**Task**
If a line in the entries includes "serveLane", show that line.

**Entries provided**
-- ==== Sys2Proof/Machine/MemEvents.lean ====
section
/-! DEFINITION. The events that serve the requests of memory operations: at the home (R185), at a peer (R429), on the
way back to the warp (R193), and after a park (R312). An event whose condition does not hold changes nothing. -/

namespace Sys2Proof.Machine

/-- The live lanes of a load group with one address: they read one value (R172). -/
def Op.twins (o : Op) (l : LaneReq) : List LaneReq := o.lanes.filter fun m => m.live && m.pa == l.pa

/-- Gives a load's twins their value. -/
def State.serveTwins (s : State) (o : Op) (l : LaneReq) (x : Nat) : State :=
  s.onOp o.id fun o => { o with lanes := o.lanes.map fun m => if m.live && m.pa == l.pa then m.to .served x else m }

/-- Gives one lane its value. -/
def State.serveLane (s : State) (o : Op) (l : LaneReq) (x : Nat) : State :=
  s.onOp o.id fun o => o.onLane l.lane fun m => m.to .served x

/-- A plain load of `n` bytes read at the home (R277). -/
def State.serveLoad (s : State) (o : Op) (l : LaneReq) (n : Nat) : State :=
  let pa := placePa l.pa
  let s := s.mergeBytes pa n
  ((s.dropStale (clusterOf o.core) pa n).installLoad o.core l.pa).serveTwins o l (s.memRead pa n)

/-- A load that reads the home and leaves no copy (R173). -/
def State.serveHomeLoad (s : State) (o : Op) (l : LaneReq) (n : Nat) : State :=
  let pa := placePa l.pa
  let s := s.mergeBytes pa n
  (s.dropStale (clusterOf o.core) pa n).serveTwins o l (s.memRead pa n)

/-- The elements of a row, kept with the operation, from a number that holds its bytes. -/
def State.keepRow (s : State) (o : Op) (l : LaneReq) (x : Nat) : State :=
  let row (t : SMap Word) : SMap Word := (l.elems o.kind).zipIdx.foldl (fun t e =>
    wr t (64 * (l.lane % 64) + e.1) (BitVec.ofNat 32 (x / 2 ^ (32 * e.2)))) t
  s.onOp o.id fun o => { o.onLane l.lane fun m => m.to .served 0 with data := row o.data }

/-- A row of a tile read from global memory (R232). -/
def State.serveRow (s : State) (o : Op) (l : LaneReq) : State :=
  let pa := placePa l.pa
  let n := l.bytes o.kind
  let s := s.mergeBytes pa n
  let x := s.memRead pa n
  let s := s.dropStale (clusterOf o.core) pa n
  ((List.range (lineOf (pa + n - 1) + 1 - lineOf pa)).foldl (fun s i => s.installLoad o.core (l.pa + 128 * i)) s).keepRow o l x

/-- ATOM at the home (R181). -/
def State.serveAtom (s : State) (o : Op) (l : LaneReq) (op et : Nat) : State :=
  let pa := placePa l.pa
  let n := atomBytes et
  let s := s.mergeBytes pa n
  let old := s.memRead pa n
  let s := s.homeWrite none pa (leBytes n (atomOp op et old (laneV o.data l.lane) (laneC o.data l.lane)))
  (s.dropOwn (clusterOf o.core) pa n).serveLane o l old

/-- CADD at the home (R201). -/
def State.serveCadd (s : State) (o : Op) (l : LaneReq) : State :=
  let pa := placePa l.pa
  let (s, old, sat) := s.counterAdd pa (laneV o.data l.lane)
  let s := (s.dropOwn (clusterOf o.core) pa 8).serveLane o l old
  if sat then s.opFault o 0x26 0 (laneBit l.lane) l.va 0 else s

/-- The request of a lane that waits for its home. -/
def State.request (s : State) (op lane : Nat) : Option (Op × LaneReq) :=
  match s.opOf op with
  | none => none
  | some o => match o.lane lane with
    | some l => if l.live && !o.waitsPart l then some (o, l) else none
    | none => none

/-- HOME_REQUEST_SERVICE (R185): a load, ATOM or CADD is served at the line's home. -/
def execHomeRequestService (op lane : Nat) (s : State) : Host.Outcome State Fault Refusal :=
  .next (match s.request op lane with
    | none => s
    | some (o, l) =>
      if !s.arrives o l || s.sliceBusy o l then s
      else match o.kind with
        | .load .plain n _ _ _ => s.serveLoad o l n
        | .load _ n _ _ _ => s.serveHomeLoad o l n
        | .kload _ => s.serveLoad o l 8
        | .tileLoad _ _ sram => if sram then s else s.serveRow o l
        | .atom p et _ => s.serveAtom o l p et
        | .cadd _ => s.serveCadd o l
        | _ => s)

/-- Whether a kind's served lanes return data to registers one by one. -/
def OpKind.returns : OpKind → Bool
  | .load _ _ _ _ _ => true
  | .kload _ => true
  | .atom _ _ _ => true
  | .cadd _ => true
  | _ => false

/-- What the caches of its core give a load (R267, R277): a plain one its bytes, an LDA those of words that the cluster
owns (R173). -/
def State.near (s : State) (o : Op) (l : LaneReq) : Option Nat :=
  let pa := placePa l.pa
  if placePeer l.pa then none
  else match o.kind with
    | .load .plain n _ _ _ => s.copyLoad o l.va.toNat l.pa n
    | .load .acq n _ _ _ =>
      if (wordsOf pa n).all fun wd => SMap.find wd s.owners == some (clusterOf o.core) then s.copyLoad o l.va.toNat l.pa n else none
    | .kload _ => s.copyLoad o l.va.toNat l.pa 8
    | .tileLoad _ _ false => s.copyLoad o l.va.toNat l.pa (l.bytes o.kind)
    | _ => none

/-- When the data of an LDNC lane returns, its cluster invalidates the copies of the words read that it does not own (R439). -/
def State.returnStale (s : State) (o : Op) (l : LaneReq) : State :=
  match o.kind with
  | .load .nc n _ _ _ => if placePeer l.pa then s else s.dropStale (clusterOf o.core) (placePa l.pa) n
  | _ => s

/-- LOAD_DATA_RETURN (R193): data served at the home reaches its registers, or is taken from a valid copy (R277), a row of a
tile to be written with its tile (R219). -/
def execLoadDataReturn (op lane : Nat) (s : State) : Host.Outcome State Fault Refusal :=
  .next (match s.opOf op with
    | none => s
    | some o => match o.lane lane with
      | none => s
      | some l =>
        if l.stage = .served ∧ o.kind.returns then ((s.returnStale o l).returnData o lane l.val.toNat).finishLane o lane
        else if !l.live || o.waitsPart l then s
        else match s.near o l with
          | none => s
          | some x =>
            let s := s.comesAfter o (s.storesSeen o.uid o.core (placePa l.pa) (l.bytes o.kind))
            if o.kind.tileMove then s.keepRow o l x
            else ((s.serveTwins o l x).returnData o lane x).finishLane o lane)

/-- A write of a warp registered at its home with its cluster as the owner of the words, where they can be cached
(R276). -/
def State.register (s : State) (o : Op) (lane place : Nat) (bs : List Byte) : State :=
  let cl := clusterOf o.core
  let pa := placePa place
  let s := s.homeWrite (if placeCached place then some cl else none) pa bs
  let s := s.onOp o.id fun o => o.onLane lane fun l => { l with stage := .done }
  (if placeCached place then s.refresh cl pa bs.length else s).finishLane o lane

/-- The write-back of a failed MCAS lane (R188): the EXPECT fields take the values it saw. -/
def State.mcasBack (s : State) (o : Op) (l : LaneReq) : State :=
  let cl := clusterOf o.core
  let s := s.onOp o.id fun o => o.onLane l.lane fun l => { l with stage := .done }
  ((l.carries o.kind o.data).foldl (fun s e =>
    let s := s.homeWrite (if placeCached l.pa then some cl else none) e.1 e.2
    if placeCached l.pa then s.refresh cl e.1 e.2.length else s) s).finishLane o l.lane

/-- STORE_REGISTRATION (R276). -/
def execStoreRegistration (op lane : Nat) (s : State) : Host.Outcome State Fault Refusal :=
  .next (match s.opOf op with
    | none => s
    | some o => match o.lane lane with
      | none => s
      | some l =>
        if !l.stores o.kind || !s.arrives o l || s.sliceBusy o l then s
        else match o.kind with
          | .mcas _ _ => s.mcasBack o l
          | _ => s.register o lane l.pa (o.storeBytes lane))

/-- RED_PARTIAL_UPDATE (R183): applied to the issuing die's partial copy, or at home for lines that never enter the
commutative-update state, for watched words (R203) and for floating-point RED with DET. -/
def execRedPartialUpdate (op lane : Nat) (s : State) : Host.Outcome State Fault Refusal :=
  .next (match s.request op lane with
    | none => s
    | some (o, l) => match o.kind with
      | .red p et det =>
        let pa := placePa l.pa
        let n := atomBytes et
        if !s.arrives o l || s.sliceBusy o l then s
        else
          let comm := placeCached l.pa && !(det && decide (8 ≤ et)) && !s.watched pa
          ((s.redApply (dieOf o.core) l.pa p et comm (laneV o.data lane)).dropOwn (clusterOf o.core) pa n).finishLane o lane
      | _ => s)

/-! MCAS. -/

/-- The result of a lane: D, the predicate and, after a failure, its write-back to come (R188). -/
def State.mcasResult (s : State) (o : Op) (l : LaneReq) (d : Code) (p : Nat) (es : List McasEntry) (obs : List Nat) : State :=
  let bad := (List.range es.length).filter fun i => (es[i]?.map (·.expect)) != obs[i]?
  let mask := bad.foldl (fun m i => m + 2 ^ i) 0
  let ok := bad.isEmpty
  let s := s.onWarp o.uid fun w =>
    (w.loadInto d l.lane 4 false false mask).setPred p (laneBit l.lane) (if ok then laneBit l.lane else 0)
  if ok then s.finishLane o l.lane
  else
    let keep (t : SMap Word) : SMap Word := (List.range es.length).foldl (fun t i =>
      let x := (obs[i]?).getD 0
      wr (wr t (4 * (8 * l.lane + i)) (BitVec.ofNat 32 x)) (4 * (8 * l.lane + i) + 1) (BitVec.ofNat 32 (x / 2 ^ 32))) t
    let s := s.onOp o.id fun o =>
      { (o.onLane l.lane fun m => { m with stage := .served, val := s.now, aux := BitVec.ofNat 128 es.length }) with data := keep o.data }
    s.nearLanes o.id fun m => m.lane == l.lane

/-- The event of an MCAS lane whose entries stand at `places` (R188): all its reads and writes at once. -/
def State.mcasEvent (s : State) (o : Op) (l : LaneReq) (d : Code) (p : Nat) (es : List McasEntry) (places : List Nat) : State :=
  let at_ := es.zip places
  let s := at_.foldl (fun s e => s.mergeBytes (placePa e.2) e.1.size) s
  let obs := at_.map fun e => s.memRead (placePa e.2) e.1.size
  let ok := es.map (·.expect) == obs
  let s := if ok then at_.foldl (fun s e =>
    (s.homeWrite none (placePa e.2) (leBytes e.1.size e.1.new)).dropOwn (clusterOf o.core) (placePa e.2) e.1.size) s
    else at_.foldl (fun s e => s.dropStale (clusterOf o.core) (placePa e.2) e.1.size) s
  s.mcasResult o l d p es obs

/-- A fault of one lane of an operation: posted, and the lane is over (R170), with both parts of its row (R232). A KLD has no lane of its
own: the record of its peer's denial names lane 0 (DESIGN CHOICE, log entry 74). -/
def State.laneFault (s : State) (o : Op) (l : LaneReq) (code cause : Nat) (addr aux : DWord) : State :=
  let s := (s.opFault o code cause (laneBit l.lane) addr aux).spoil o [l.lane]
  (o.lanes.filter fun m => m.lane % 64 == l.lane % 64).foldl (fun s m => s.finishLane o m.lane) s

/-- The fragment of a lane made to wait for an operation of which that lane has parked after its issue (R169). -/
def State.waitLate (s : State) (o : Op) (lane : Nat) : State :=
  s.onWarp o.uid fun w => w.live.foldl (fun w e =>
    if e.2.state = .ready ∧ e.2.mask.getLsbD (lane % 64) then
      w.onFrag e.1 fun f => { f with state := .waiting, wait := .late o.id }
    else w) w

/-- A lane of an MCAS parks on an entry's address (R188): its fragment waits until the operation is over (R169). -/
def State.parkEntry (s : State) (o : Op) (lane : Nat) (addr : DWord) (st : Stage) : State :=
  (s.onOp o.id fun o => o.onLane lane fun l => { l with stage := st, aux := BitVec.ofNat 128 (2 ^ 64 + addr.toNat) }).waitLate o lane

/-- An MCAS lane misses an entry's page: where the miss table is full it comes again (R302). -/
def State.missEntry (s : State) (o : Op) (l : LaneReq) (addr : DWord) : State :=
  let vpn := addr.toNat / 4096
  if s.tableFull (clusterOf o.core) o.asid [vpn] then s else s.parkEntry o l.lane addr (.parkPage vpn)

/-- The fill a warp has open, by its block and leader. -/
def State.ownOf (s : State) (uid : Nat) : Option Nat × Option Nat :=
  match s.findWarp uid with
  | some w => (w.fillOpen, (s.fillOfWarp w).map (·.leader))
  | none => (none, none)

/-- Translates an MCAS lane's entries (R188); at the end its event happens. `done` holds the places found so far. -/
def State.mcasLane (s : State) (o : Op) (l : LaneReq) (d : Code) (p : Nat) (all : List McasEntry) :
    List McasEntry → List Nat → State
  | [], places =>
    let busy := (all.zip places).any fun e =>
      s.bytesOwned (placePa e.2) e.1.size || !s.inOrder o e.1.addr.toNat (placePa e.2) e.1.size false
    if busy then s else s.mcasEvent o l d p all places
  | e :: es, places =>
    match s.translateIn o.asid e.addr .rmw o.sys (s.ownOf o.uid).1 with
    | (s, .ok place _) =>
      if placePeer place then s.laneFault o l 0x25 0 e.addr 0
      else State.mcasLane s o l d p all es (places ++ [place])
    | (s, .fault code cause aux) => s.laneFault o l code cause e.addr aux
    | (s, .miss) => s.missEntry o l e.addr
    | (s, .cow) => s.missEntry o l e.addr
    | (s, .fill leader) =>
      match s.touch o.asid e.addr leader (s.ownOf o.uid).2 with
      | (s, .park) => s.parkEntry o l.lane e.addr (.parkFill leader)
      | (s, .full) => s.parkEntry o l.lane e.addr (.retry leader)
      | (s, .refused _) => s

/-- The translation caches that serve an operation of a warp: those of its partition's memory pipe (R301). -/
def State.viaOp (s : State) (o : Op) : State :=
  match s.findWarp o.uid with
  | some w => { s with via := viaPartition w.core (w.slot / 16) }
  | none => s.viaCore o.core

/-- MCAS_LANE_EVENT (R188). Locks are held within the event (log entry 10). -/
def execMcasLaneEvent (op lane : Nat) (s : State) : Host.Outcome State Fault Refusal :=
  .next (match s.request op lane with
    | none => s
    | some (o, l) => match o.kind with
      | .mcas d p =>
        let pa := placePa l.pa
        if !s.arrives o l || s.sliceBusy o l then s
        else
          let s := s.mergeBytes pa 256
          (match mcasEntries l.va.toNat fun i => s.memByte (pa + i) with
            | none => s.laneFault o l 0x24 0 l.va 0
            | some es => (s.viaOp o).mcasLane o l d p es es [])
      | _ => s)

/-! Parks that end, and peers. -/

/-- One parked lane presents its access again; a store waits there until the earlier accesses of its warp to the bytes have
taken effect (R172, R286). -/
def State.retryLane (s : State) (o : Op) (l : LaneReq) : State :=
  let own := s.ownOf o.uid
  match s.openLane o.asid o.sys own.1 own.2 o.kind l.lane l.va with
  | (s, some q, _) =>
    if o.kind.plainStore && q.live && !s.inOrder o q.va.toNat (placePa q.pa) (l.bytes o.kind) true then s
    else if s.tableFull (clusterOf o.core) o.asid (missedPages [q]) then s
    else
      let row (m : LaneReq) : Bool := m.lane % 64 == l.lane % 64
      let s := s.onOp o.id fun p => p.onLane l.lane fun m => { m with stage := q.stage, pa := q.pa, aux := (match o.kind with
        | .mcas _ _ => 0
        | _ => m.aux) }
      let s := s.onOp o.id fun p => { p with lanes := p.lanes.map fun m => if row m && m.live then { m with val := s.now, since := s.clock } else m }
      s.nearLanes o.id row
  | (s, none, some f) => s.laneFault o l f.code f.cause f.va f.aux
  | (s, none, none) => s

**Result for this task**
def State.serveLane (s : State) (o : Op) (l : LaneReq) (x : Nat) : State :=
  (s.dropOwn (clusterOf o.core) pa n).serveLane o l old
  let s := (s.dropOwn (clusterOf o.core) pa 8).serveLane o l old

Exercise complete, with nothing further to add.